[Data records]

-- ==== Sys2Proof/Machine/LinkOps.lean ====
section
/-!
DEFINITION. The link engine's shared operations (12): ports, credits and replay, routing, tags, and the sending of
frames and control words. The rows of the link stand in Link.lean and Frames.lean.
-/
namespace Sys2Proof.Machine
open Sys2Proof

def lctl : Nat := 0x40080000

/-! ## Events of a block: a W1C bit, and a line raised on all hearths where its enable is set -/

/-- Bit `b` of an event register set; the line is raised if the enable register has the bit (12 LEVTEN, 10 EEVTEN). -/
def State.event (s : State) (reg en line b : Nat) : State :=
  let s1 := s.modReg reg (fun w => setBit w b true)
  if tb (s1.reg en) b then s1.raiseAll line else s1

/-- An event of the LINK block (LEVT, LEVTEN, line 11). -/
def State.linkEvent (s : State) (b : Nat) : State := s.event (lctl + 0x1C) (lctl + 0x20) 11 b

/-! ## Ports -/

def State.port (s : State) (p : Fin 4) : Port := s.lk.ports[p]
def State.setPort (s : State) (p : Fin 4) (x : Port) : State := { s with lk := { s.lk with ports := s.lk.ports.set p x } }
def State.modPort (s : State) (p : Fin 4) (f : Port → Port) : State := s.setPort p (f (s.port p))

/-- LPCFGp (Table YL-9). -/
def State.portCfg (s : State) (p : Fin 4) : Word := s.reg (lctl + 0x40 + 0x20 * p.val)

/-- LPSTp.STATE: DISABLED while LPCFGp.EN = 0 (R338). -/
def State.portState (s : State) (p : Fin 4) : Nat := if tb (s.portCfg p) 0 then (s.port p).state else 6

def State.portUp (s : State) (p : Fin 4) : Bool := s.portState p == 4

/-- LPNBp: the node learned at training. -/
def State.portNb (s : State) (p : Fin 4) : Word := s.reg (lctl + 0x48 + 0x20 * p.val)

def allPorts : List (Fin 4) := List.finRange 4

/-- A control word with its CRC-8 (R337). -/
def ctlWord (ctype args : Nat) : CtlOut :=
  ⟨ctype, BitVec.ofNat 48 args, crc8 (BitVec.ofNat 8 ctype :: leBytes 6 (args % 2 ^ 48))⟩

/-- A control word is sent on a port (R337). -/
def State.sendCtl (s : State) (p : Fin 4) (ctype args : Nat) : State :=
  s.modPort p (fun x => { x with ctlOut := x.ctlOut ++ [ctlWord ctype args] })

/-- The credits of a frame: one per 32 bytes of header, payload and FCRC, rounded up (R345). -/
def frameCredits (f : Frame) : Nat := (22 + 4 * f.payload.length + 31) / 32

/-- Whether a port holds the credits of a frame; class 0 needs none (Table YL-6). -/
def Port.hasCredit (x : Port) (f : Frame) : Bool :=
  f.tc % 4 == 0 || decide (frameCredits f ≤ (if f.det then x.dcred else x.cred)[fin 3 (f.tc % 4 - 1)])

/-- The credits of a frame are used up. -/
def Port.takeCredit (x : Port) (f : Frame) : Port :=
  if f.tc % 4 = 0 then x
  else
    let k := fin 3 (f.tc % 4 - 1)
    if f.det then { x with dcred := x.dcred.set k (x.dcred[k] - frameCredits f) }
    else { x with cred := x.cred.set k (x.cred[k] - frameCredits f) }

/-- The time of a frame on the line in ns: 13 + 2 LEN pairs of 8 ns (R343). -/
def frameTime (f : Frame) : Nat := 8 * (13 + 2 * f.payload.length)

/-- The next frame to go out at `t` (R346, Table YL-6): between frames the oldest of the highest class that has credits; while a frame of
another class is on the line, the oldest of class 0, to be inserted. The replay buffer takes 64 (R349). -/
def Port.pick (x : Port) (t : Nat) : Option QItem :=
  if 64 ≤ x.replay.length then none
  else if x.busy ≤ t then (List.range 4).findSome? (fun k => x.queue.find? (fun i => i.frame.tc % 4 == k && x.hasCredit i.frame))
  else if x.outer && decide (x.ins ≤ t) then x.queue.find? (fun i => i.frame.tc % 4 == 0)
  else none

/-- A frame as it is sent: HOPS counts it, LSEQ numbers it, the checks are rewritten (R343). -/
def Port.stamp (x : Port) (f : Frame) (ins : Bool) : Frame :=
  let f1 := { f with hops := f.hops + 1, lseq := x.tx, ins := ins }
  { f1 with hcrc := frameHcrc f1, fcrc := frameFcrc f1 }

/-- A frame goes out at `t`, between frames or inserted, and the replay buffer holds it (R346, R349). -/
def Port.emit (x : Port) (i : QItem) (t : Nat) : Port :=
  let ins := decide (t < x.busy)
  { (x.takeCredit i.frame) with
    queue := x.queue.erase i, tx := (x.tx + 1) % 256, replay := x.replay ++ [⟨x.stamp i.frame ins, t, 0⟩]
    busy := (if ins then x.busy else t) + frameTime i.frame, ins := if ins then t + frameTime i.frame else t
    outer := if ins then x.outer else i.frame.tc % 4 != 0 }

/-- A frame leaves a port, and its credits go back to where it came from (R345). -/
def State.emitOn (s : State) (p : Fin 4) (i : QItem) : State :=
  let s1 := s.modPort p (fun x => x.emit i s.now)
  match i.arr with
  | some q => if i.cred = 0 then s1 else s1.sendCtl q 0x04 i.cred
  | none => s1

/-- Waiting frames go out while the line, credits and the replay buffer allow, at most `n` of them. -/
def State.flow (s : State) (p : Fin 4) : Nat → State
  | 0 => s
  | n + 1 =>
    match (s.port p).pick s.now with
    | some i => (s.emitOn p i).flow p n
    | none => s

/-- What waits goes out. -/
def State.flowOn (s : State) (p : Fin 4) : State := s.flow p (s.port p).queue.length

/-- A frame queued for an UP port, and what can be sent goes out. -/
def State.queueOn (s : State) (p : Fin 4) (i : QItem) : State :=
  (s.modPort p (fun x => { x with queue := x.queue ++ [i] })).flowOn p

def State.sendOn (s : State) (p : Fin 4) (f : Frame) : State := s.queueOn p ⟨f, none, 0⟩

/-! ## Routing (R341) -/

/-- LTOPO.MODE and the ring size. -/
def State.topo (s : State) : Nat := fld (s.reg (lctl + 8)) 0 2
def State.ringN (s : State) : Nat := fld (s.reg (lctl + 8)) 16 9

/-- Toward the destination along one axis: E or W, N or S. -/
def toward (lo hi : Fin 4) (own dst : Nat) : Fin 4 := if own < dst then hi else lo

/-- Where a frame goes: to DST, or on its return to the device that gave it (R355). -/
def frTarget (f : Frame) : BitVec 14 := if f.ret then f.src else f.dst

/-- The output of a frame that is not for this device, with the frame's DET as rewritten (R341). In a ring the distance is the mod of
R17, of the sign of DST - own. `arr` is the port of
arrival, none at the origin. -/
def State.route (s : State) (arr : Option (Fin 4)) (f : Frame) : Fin 4 × Frame :=
  let own := s.nodeId.toNat
  let dst := (frTarget f).toNat
  if s.topo = 0 then (toward 3 1 own dst, f)
  else if s.topo = 1 then
    let n : Int := s.ringN
    let d : Int := Int.tmod (Int.ofNat dst - Int.ofNat own) n
    if f.det then
      (match arr with
       | some p => if p = 3 then 1 else 3
       | none => if 2 * d ≤ n then 1 else 3, f)
    else
      let out : Fin 4 := if 2 * d ≤ n then 1 else 3
      if s.portUp out then (out, f) else (if out = 1 then 3 else 1, { f with det := true })
  else
    let ox := own / 128
    let oy := own % 128
    let dx := dst / 128
    let dy := dst % 128
    let f1 :=
      if f.det then f
      else
        let out := if dx ≠ ox then toward 3 1 ox dx else toward 2 0 oy dy
        if !s.portUp out && dx != ox && dy != oy then { f with det := true } else f
    if f1.det then (if dy ≠ oy then toward 2 0 oy dy else toward 3 1 ox dx, f1)
    else (if dx ≠ ox then toward 3 1 ox dx else toward 2 0 oy dy, f1)

/-! ## Tags (06 R172, 12 R357) -/

/-- The generation of a tag. -/
def State.tagGen (s : State) (t : Nat) : Nat := smGet (fun _ => 0) s.lk.gens t

/-- The lowest free tag of the 1,024 (log entry 10). -/
def State.freeTag (s : State) : Option Nat :=
  (List.range (s.lk.tags.length + 1)).find? (fun t => decide (t < 1024) && !s.lk.tags.any (fun x => x.1 == t))

/-- A user takes a tag if one is free and no other began to wait before (R172). -/
def State.takeTag (s : State) (u : TagUser) : Option (Nat × State) :=
  match s.freeTag with
  | none => none
  | some t =>
    if (match s.lk.wait with
        | [] => true
        | w :: _ => w.1 == u) then
      some (t, { s with lk := { s.lk with tags := s.lk.tags ++ [(t, u, s.now)], wait := s.lk.wait.filter (fun w => w.1 != u) } })
    else none

/-- System cycles of 300 MHz in `n` ns. -/
def sysCycles (n : Nat) : Nat := n * 3 / 10

/-- The rank of a waiter among those of one system cycle: crossbar master priority, then the local index of the hearth (R172).
An outbound post ranks with its sender. -/
def State.tagRank (s : State) (u : TagUser) : Nat :=
  match u with
  | .far h _ => 8 + h.val
  | .halo h _ => 8 + h.val
  | .bel e _ => 8 * (9 + e.val)
  | .post id =>
    (match (s.hub.outs.find? (fun (o : OutPost) => o.id == id)).map OutPost.sender with
     | some (Sender.hearth h) => 8 + h.val
     | some (Sender.staging k) => if k.val < 2 then 8 * (9 + k.val) else 8 * (10 + k.val)
     | _ => 8 * 11)

/-- A user that found no tag waits, once: behind those that began to wait before, in the order of rank within a system cycle. -/
def State.waitTag (s : State) (u : TagUser) : State :=
  if s.lk.wait.any (fun w => w.1 == u) then s
  else
    let before := fun (w : TagUser × Nat) =>
      decide (sysCycles w.2 < sysCycles s.now) || (sysCycles w.2 == sysCycles s.now && decide (s.tagRank w.1 ≤ s.tagRank u))
    { s with lk := { s.lk with wait := s.lk.wait.takeWhile before ++ (u, s.now) :: s.lk.wait.dropWhile before } }

/-- A waiter gives up. -/
def State.unwaitTag (s : State) (u : TagUser) : State :=
  { s with lk := { s.lk with wait := s.lk.wait.filter (fun w => w.1 != u) } }

/-- Every waiter that satisfies `p` gives up. -/
def State.unwaitAll (s : State) (p : TagUser → Bool) : State :=
  { s with lk := { s.lk with wait := s.lk.wait.filter (fun w => !p w.1) } }

/-- The user of a tag, if the generation is the current one. -/
def State.tagUser (s : State) (t gen : Nat) : Option TagUser :=
  if s.tagGen t = gen % 4 then (s.lk.tags.find? (fun x => x.1 == t)).map (fun x => x.2.1) else none

/-- A transaction ends: its tag is free and its GEN advances (R357). -/
def State.dropTag (s : State) (t : Nat) : State :=
  { s with lk := { s.lk with
      tags := s.lk.tags.filter (fun x => x.1 != t)
      gens := smSet (fun _ => 0) s.lk.gens t ((s.tagGen t + 1) % 4) } }

/-! ## Frames of this device -/

/-- The traffic class of a type (Table YL-5). -/
def typeTc (t : Nat) : Nat :=
  if t = 0x01 || t = 0x03 || t = 0x05 || t = 0x07 then 3
  else if t = 0x02 || t = 0x04 || t = 0x06 || t = 0x08 || t = 0x0A then 1
  else if t = 0x09 then 2 else 0

/-- A frame of this device. -/
def State.frame (s : State) (ty : Nat) (m : Mode) (dst : BitVec 14) (tag hrt md : Nat) (addr : Word) (pay : List Word) : Frame :=
  { type := BitVec.ofNat 8 ty, tc := typeTc ty, det := false, w := isG m, sv := isSup m, gen := s.tagGen tag, dst := dst
    src := s.nodeId, hops := 0, lseq := 0, tag := tag, hrt := hrt, mod := BitVec.ofNat 8 md, addr := addr, payload := pay
    hcrc := 0, fcrc := 0, ins := false, bad := false, ret := false }

/-- A waiting frame takes its route, or there is no UP port (R341). -/
def State.sendItem (s : State) (i : QItem) : Option State :=
  let r := s.route i.arr i.frame
  if s.portUp r.1 then some (s.queueOn r.1 { i with frame := r.2 }) else none

/-- The arguments of the CRED for a frame taken in: its class or that class's detour pool, and its credits (R345, Table YL-2). -/
def credArgs (f : Frame) : Nat := if f.tc % 4 = 0 then 0 else f.tc % 4 + (if f.det then 128 else 0) + frameCredits f * 2 ^ 8

/-- A frame leaves this device by its route, or there is no UP port (R341). -/
def State.sendRouted (s : State) (arr : Option (Fin 4)) (f : Frame) : Option State :=
  s.sendItem ⟨f, arr, if arr.isSome then credArgs f else 0⟩

/-- A frame is dropped (LDROPC). -/
def State.dropped (s : State) : State := s.count (lctl + 0x34)

/-- A frame that has no UP port here is dropped (R341). -/
def State.unrouted (s : State) : State := s.dropped.linkEvent 5

/-- A FAIL frame goes to the requester of a failed frame; one that cannot be routed is dropped (R342, R352). -/
def State.sendFail (s : State) (dst : BitVec 14) (f : Frame) (why : Nat) : State :=
  let g : Frame := { f with type := 0x12, tc := 0, det := false, dst := dst, src := s.nodeId, hops := 0, mod := BitVec.ofNat 8 why
                            addr := w32 s.nodeId.toNat, payload := [] }
  match s.sendRouted none g with
  | some s1 => s1
  | none => s.unrouted

/-- The response to a request: its type, TC 1, tag and GEN echoed, status and data (Tables YL-4, YL-5). -/
def State.response (s : State) (f : Frame) (st : Nat) (pay : List Word) : Frame :=
  { f with type := f.type + 1, tc := 1, det := false, dst := f.src, src := s.nodeId, hops := 0, mod := BitVec.ofNat 8 st
           payload := pay, addr := if f.type = 0x07 then 0 else f.addr }

/-- A response already owed is kept, to be sent again (R355). -/
def State.keepResp (s : State) (f : Frame) : State := { s with lk := { s.lk with resp := s.lk.resp ++ [(f, s.now)] } }

/-- A response leaves for the requester; the old value of an AT that was not performed is open (Table YL-5 gives ATR
one word; log entry 2). Without a route one of a request performed here is kept and sent again
(R355), and a read response is dropped (R341, R342). -/
def State.respond (s0 : State) (f : Frame) (st : Nat) (pay0 : List Word) : State :=
  let none? := pay0.isEmpty && f.type == 0x05
  let pay := if none? then [Config.freeWord s0.free] else pay0
  let s := if none? then { s0 with free := s0.free + 1 } else s0
  let g := s.response f st pay
  match s.sendRouted none g with
  | some s1 => s1
  | none => if g.type = 0x02 then s.unrouted else s.linkEvent 5 |>.keepResp g

/-! ## Remote quench (R361) -/

/-- A frame goes out on every UP port but one. -/
def State.flood (s : State) (but : Option (Fin 4)) (f : Frame) : State :=
  allPorts.foldl (fun (s : State) p => if s.portUp p && some p != but then s.sendOn p f else s) s

/-- A remote quench of this device, with its next sequence number. -/
def State.sendQuench (s : State) (mask : Nat) : State :=
  let f := s.frame 0x10 .gs 0x3FFF 0 0x3F 0 0 [w32 (mask % 2 ^ 16 + s.lk.rqSeq % 2 ^ 8 * 2 ^ 16)]
  { s with lk := { s.lk with rqSeq := (s.lk.rqSeq + 1) % 256 } }.flood none f

end Sys2Proof.Machine
end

▶ **TASK REQUIREMENTS**
Your reply should hold only the lines from the first line of the records through the one with "namespace Sys2Proof.Machine", reproduced word for word.

▶ **RESPONSE TO THE EXERCISE**
-- ==== Sys2Proof/Machine/LinkOps.lean ====
section
/-!
DEFINITION. The link engine's shared operations (12): ports, credits and replay, routing, tags, and the sending of
frames and control words. The rows of the link stand in Link.lean and Frames.lean.
-/
namespace Sys2Proof.Machine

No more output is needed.